Bogotá ahora tiene dos ferias de arte. Como en muchas ciudades siempre surgen eventos paralelos a los institucionales. Y es habitual que produzcan cobtroversia. ¿Qué opinan los organizadores y críticos?

2010/03/15

Por María Alejandra Pautassi

A ArtBo le salió competencia. O eso parece. El pasado 6 de septiembre El Tiempo tituló así un artículo sobre cómo, a dos meses de la inauguración de ArtBo, Jairo Valenzuela, de la galería Valenzuela & Klenner, se había retirado de la feria y había decidido montar una propia, independiente para promocionar arte contemporáneo. “Los artistas que represento y yo nos retiramos porque luego de apoyar a ArtBo dos años no vimos un enfoque claro”, decía. Una crítica de frente, que más que costarle a ArtBo la presencia de una galería, ponía en entredicho su trabajo. En el gremio de los artistas, el surgimiento de La Otra –el elocuente nombre de la nueva feria– ha sido motivo de controversia; una controversia en cuyo centro está el debate sobre la pertinencia de las ferias de arte en Colombia.

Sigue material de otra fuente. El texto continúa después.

/-- A piece of a drain fails: it copies no more, and voids the commit records it has written (R282). -/
def drainFail (x : DrainJob) (st r0 r1 : Nat) (s : State) : State :=
  if x.st ≠ stOk then drainOn { x with todo := x.todo.drop 1, write := none } s
  else drainOn { x with
    st := st, r0 := r0, r1 := r1, write := none
    todo := x.fin.map fun p => voidPiece x.slot p (imageOf s x.tenant (s.ckSlot x.tenant x.slot) p) } s

/-- A piece of a drain has been written, or has failed. -/
def drainGo (s : State) (x : DrainJob) : State :=
  match x.write with
  | none => s
  | some n => match s.sto.ops.find? fun o => o.take == n with
    | none => s
    | some o =>
      if !o.ended then s
      else if o.st ≠ 0 then drainFail x o.st o.r0 o.r1 (dropOp n s)
      else
        let fin := match x.todo with | p :: _ => if p.fin then p.pool :: x.fin else x.fin | [] => x.fin
        drainOn { x with todo := x.todo.drop 1, write := none, fin := fin } (dropOp n s)

/-- A pool read of a drain has ended. -/
def drainGot (x : DrainJob) (e : FtEnd) (s : State) : State :=
  if e.st ≠ stOk then drainFail x e.st 0 0 s
  else match x.todo with
    | p :: _ => if p.hold then drainOn { x with todo := x.todo.drop 1, com := tput [] x.com p.pool e.data } s else drainWrite x p e.data s
    | [] => s

/-! ### Rank takes (R287, R288) -/

def modTake (id : Nat) (f : TakeJob → TakeJob) (s : State) : State := { s with ckpt := { s.ckpt with takes := lmod (fun x => x.id == id) f s.ckpt.takes } }

/-- The commit records that carry the rank: slot × 64 + pool. -/
def takeFound (x : TakeJob) : List Nat := (x.com.filter fun (_, b) => commitValid b && fld b 4 4 == x.rank).map (·.1)

def takeGot (x : TakeJob) (e : FtEnd) (s : State) : State :=
  let x := { x with left := x.left - 1 }
  let x := if e.st ≠ stOk then { x with st := e.st }
    else if x.phase = 0 then { x with com := tput [] x.com e.part e.data } else { x with man := tput [] x.man e.part e.data }
  let l := if x.left = 0 ∧ x.phase = 0 then takeFound x else []
  let x := if x.left = 0 ∧ x.phase = 0 then { x with phase := 1, left := l.length } else x
  l.foldl (fun s k => poolRead x.id k x.tenant 0 (k % 64) (k / 64) 0x1000 (max 1 (fld (tget [] x.com k) 28 4)) s) (modTake x.id (fun _ => x) s)

/-! ### Collectives and moves (R259 to R265, R291) -/

/-- A collective or a MOVE has failed: the first failure stands, and the reply follows once no transfer of it is under way (R197). -/
def collFail (id st w0 w1 : Nat) (s : State) : State := modColl id (fun j => { j with fail := some (j.fail.getD (st, w0, w1)) }) s

/-- Begin a collective: its source is read and its contributions leave. -/
def collBegin (j : CollJob) (c : Cmd) (o : Op) (k : Nat) (cm : Comm) (s : State) : State :=
  let (a, n) := collSrc c o cm
  match readMem s a n with
  | (s, .error e) => collFail j.id stUncorr (e % 2 ^ 32) (e / 2 ^ 32) s
  | (s, .ok src) =>
    let fmt := c.p 2
    let inex := if isReduction o ∧ c.p 1 = 0 ∧ fmt ≠ 12 then
        ((List.range (n / elemSize fmt)).filter fun i => (exactTerm fmt (elemAt src fmt i) (sext 16 (c.p 4))).2).length else 0
    let s := s.setComm k (some { cm with next := cm.next + 1 })
    let s := modColl j.id (fun j => { j with begun := some cm.next, inex := min inex 0xFFFFFFFF }) s
    let dest := if o = .broadcast ∧ c.p 1 ≠ cm.rank then [] else (List.range cm.ranks).filter (· != cm.rank)
    dest.foldl (fun s r => contribute j.id cm
      ⟨j.tenant, j.comm, cm.rank, cm.next, if isReduction o then sigParams c else [], 0, partFor c o cm src r, []⟩ r s) s

/-- The values of an element at every rank, in rank order. -/
def rankData (s : State) (c : Cmd) (o : Op) (cm : Comm) (n : Nat) : List Bytes :=
  let (a, len) := collSrc c o cm
  let mine := partFor c o cm (memBytes s a len) cm.rank
  (List.range cm.ranks).map fun r =>
    if r = cm.rank then mine else dataOf cm n r (((needs c o cm).find? fun e => e.1 == r).map (·.2) |>.getD 0)

/-- The result of a reduction of `n` elements and the number of saturated elements (R260 to R262). -/
def reduce (c : Cmd) (n : Nat) (ds : List Bytes) (draw : Nat) : Bytes × Nat :=
  let fmt := c.p 2
  let opn := c.p 3
  let a := sext 16 (c.p 4)
  if c.p 1 = 0 then
    let el (b : Bytes) (i : Nat) : NTally := if fmt = 12 then ntAt b n i else (exactTerm fmt (elemAt b fmt i) a).1
    let r := (List.range n).map fun i => tree ⟨0, 0⟩ (redExact opn) (ds.map fun b => el b i)
    let sat := (r.filter fun x => bit x.tag 3).length
    if fmt = 12 then ((r.flatMap fun x => leBytes 8 (wrapInt 64 x.v)) ++ r.flatMap fun x => leBytes 1 x.tag, sat)
    else (r.flatMap fun x => leBytes (elemSize fmt) (exactOut fmt a x), sat)
  else
    let f := redFloat fmt opn
    ((List.range n).flatMap fun i =>
      let vs := ds.map fun b => elemAt b fmt i
      leBytes (elemSize fmt) (if c.p 1 = 1 then tree 0 f vs else (freeTree f vs.length (draw + 2 * vs.length * i) vs).headD 0), 0)

/-- The signatures that reached this rank, in rank order. -/
def signatures (cm : Comm) (n : Nat) (mine : List Nat) : List (List Nat) :=
  (List.range cm.ranks).map fun r => if r = cm.rank then mine else ((partsOf cm n r).head?.map (·.params)).getD mine

/-- The lowest rank whose signature differs from rank 0's, and the first parameter that does (R264). -/
def mismatch (sigs : List (List Nat)) : Option (Nat × Nat) :=
  let z := sigs.headD []
  (sigs.zipIdx.find? fun e => e.1 != z).map fun (p, r) =>
    (r, ((List.range (max p.length z.length)).find? fun i => p.getD i 0 != z.getD i 0 || decide (min p.length z.length ≤ i)).getD 0)

/-- What this rank writes of a reduction's result: all, or its block. -/
def resultPart (c : Cmd) (o : Op) (cm : Comm) (out : Bytes) : Bytes :=
  if o = .reduceScatter ∧ c.p 1 = 0 then blockOf out (c.p 2) cm.ranks (c.p 7) cm.rank else out

/-- Elements that this rank reduces: in EXACT mode every block, so that every rank meets every saturation (R265). (DESIGN CHOICE, log entry 15.) -/
def reduceCount (c : Cmd) (o : Op) (cm : Comm) : Nat := if o = .reduceScatter ∧ c.p 1 = 0 then cm.ranks * c.p 7 else c.p 7

/-- Write a collective's result and end it. -/
def collWrite (j : CollJob) (c : Cmd) (o : Op) (cm : Comm) (n : Nat) (s : State) : State :=
  let (b, len) := collDst c o cm
  let put (bs : Bytes) (k : State → State) : State := match writeMem s b bs with
    | (s, none) => k s
    | (s, some a) => endColl j stUncorr (a % 2 ^ 32) (a / 2 ^ 32) 0 s
  let ds := rankData s c o cm n
  match o with
  | .allReduce | .reduceScatter =>
    match mismatch (signatures cm n (sigParams c)) with
    | some (r, i) => endColl j stInvalid (paramOff o (sigIndex i)) r 0 s
    | none =>
      let (out, sat) := reduce c (reduceCount c o cm) ds s.fresh
      put (resultPart c o cm out) fun s =>
        let s := if c.p 1 = 2 then { s with fresh := s.fresh + 2 * cm.ranks * c.p 7 } else s
        if sat = 0 then endColl j stOk j.inex 0 0 s else endColl j stTallyRange j.inex (min sat 0xFFFFFFFF) 0 s
  | .broadcast =>
    put (if c.p 1 = cm.rank then memBytes s (c.p 2) len else ds.getD (c.p 1) []) fun s => endColl j stOk 0 0 0 s
  | _ => put (ds.flatMap id) fun s => endColl j stOk 0 0 0 s

/-- An entry of a MOVE's LIST: SRC, DST, TENSOR. -/
def moveEntry (l : Bytes) (i : Nat) : Nat × Nat × Nat := (fld l (32 * i) 8, fld l (32 * i + 8) 8, fld l (32 * i + 16) 4)
def moveCount (l : Bytes) : Nat := l.length / 32

/-- A tenant's layout by number (R289). (DEDUCED, log entry 16.) -/
def layoutAt (s : State) (t n : Nat) : Layout := layoutOf (tget [] s.ckpt.layouts (tkey t n))
def layBytes (l : Layout) (r : Nat) : Nat := localCount l r * if l.fmt = 8 then 1 else elemSize l.fmt

/-- The parameters that ranks compare before a MOVE writes (R291). -/
def moveParams (c : Cmd) (l : Bytes) : List Nat := [c.p 0, c.p 1, c.p 2] ++ (List.range (moveCount l)).map fun i => (moveEntry l i).2.2

def moveBases (l : Bytes) : List Nat := (List.range (moveCount l)).map fun i => (moveEntry l i).2.1

/-- Begin a MOVE: the signature and this rank's destinations go to every rank. -/
def moveBegin (j : CollJob) (c : Cmd) (k : Nat) (cm : Comm) (s : State) : State :=
  let dest := layoutAt s j.tenant (c.p 1)
  let s := s.setComm k (some { cm with next := cm.next + 1 })
  let s := modColl j.id (fun j => { j with begun := some cm.next, need := layBytes dest cm.rank * moveCount j.list, span := layBytes dest cm.rank }) s
  ((List.range cm.ranks).filter (· != cm.rank)).foldl (fun s r => contribute j.id cm
    ⟨j.tenant, j.comm, cm.rank, cm.next, moveParams c j.list, 0, [], moveBases j.list⟩ r s) s

/-- One run of a MOVE's copies: a local one is written at once, another goes to its rank's device. -/
def moveRun (j : CollJob) (cm : Comm) (dst base r o : Nat) (d : Bytes) (s : State) : State :=
  if r = cm.rank then
    match writeMem s (dst + o) d with
    | (s, none) => modColl j.id (fun j => { j with need := j.need - d.length }) s
    | (s, some a) => collFail j.id stUncorr (a % 2 ^ 32) (a / 2 ^ 32) s
  else
    let f := rankFdid s cm r
    let s := modColl j.id (fun j => { j with left := j.left + 1 }) s
    match boardPeer s f with
    | some q => seamSend q 0x211 ((base + o) / 4096) (.write j.tenant (base + o) d) (.work j.id) s
    | none => ftWorkWrite j.id r j.tenant 0 f (Config.peerKey f (base + o)) (Config.peerGen f (base + o)) (base + o) d s

/-- A MOVE's copies leave, entry by entry, while none has failed; only the copy with coordinate 0 is read (R290, R291). (DESIGN CHOICE, log entry 17.) -/
def moveCopies (j : CollJob) (c : Cmd) (cm : Comm) (n : Nat) (s : State) : State :=
  let a := layoutAt s j.tenant (c.p 0)
  let b := layoutAt s j.tenant (c.p 1)
  if !isSource a cm.rank then s
  else (List.range (moveCount j.list)).foldl (fun s i =>
    let (src, dst, _) := moveEntry j.list i
    let base (r : Nat) : Nat := if r = cm.rank then dst else (((partsOf cm n r).head?.map (·.bases)).getD []).getD i 0
    if ((findColl s j.id).bind (·.fail)).isSome then s else
    match readMem s src (layBytes a cm.rank) with
    | (s, .error e) => collFail j.id stUncorr (e % 2 ^ 32) (e / 2 ^ 32) s
    | (s, .ok bs) => (moveRuns a b cm.ranks cm.rank base bs).foldl (fun s (r, o, d) => moveRun j cm dst (base r) r o d s) s) s

/-- A write from a peer has landed in memory: a MOVE of the tenant whose destination it reaches counts it (R291). (DESIGN CHOICE, log entry 17.) -/
def moveLanded (t a n : Nat) (s : State) : State :=
  { s with ckpt := { s.ckpt with colls := s.ckpt.colls.map fun j =>
      if j.tenant = t ∧ (moveBases j.list).any (fun b => decide (b ≤ a) && decide (a < b + j.span)) then { j with need := j.need - n } else j } }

A pesar de haber tenido críticas, ArtBo se ha consolidado como una feria de proyección internacional. Si en 2005 las diecisiete galerías que participaron eran nacionales, el año pasado hubo cincuenta y dos entre colombianas y extranjeras. El crecimiento fue tal (por lo menos en lo que a cantidad se refiere) que la Cámara de Comercio limitó su cupo este año, para nivelarse con el mercado nacional. Este año participarán veinticuatro galerías de otros países y diecinueve nacionales. El Salón Arte Cámara, por otro lado, dedicado a exhibir y promover –no vender– las obras de jóvenes artistas colombianos, ha dado resultados. Muchos de ellos ya trabajan con galerías nacionales (Miler Lagos y Kindi Lajtu, por ejemplo) e internacionales, como es el caso de Adriana Salazar, ahora vinculada a la galería Dabbah-Torrejón de Buenos Aires.

La Otra... cara de la moneda

Jairo Valenzuela es experto en el negocio de la ferias de arte. Fue socio de FIART en 1991, participó en artfi 92 y se retiró en el 93 (afirma que por ser demasiado comercial), y fue uno de los organizadores de Mirarte en 1996. Es un galerista dedicado y experto en arte contemporáneo (arte no figurativo, instalaciones y lo que se conoce como arte en el tiempo). Por su galería han pasado artistas como José Alejandro Restrepo, que tiene obras en la Colección Daros y Victor Laignelet (primer puesto en el XXX Salón Nacional de Artistas). Valenzuela, además, es conocido por no marchar –al menos durante mucho tiempo– al ritmo de las instituciones. (El nombre de la galería Valenzuela & Klenner, por ejemplo, es el único ausente de la página de ColArt, sitio web de arte colombiano, por petición expresa de Valenzuela). La idea de crear una feria de arte alternativa no es nueva, dice, estaba latente en esas primeras ferias y se concretó hace dos años.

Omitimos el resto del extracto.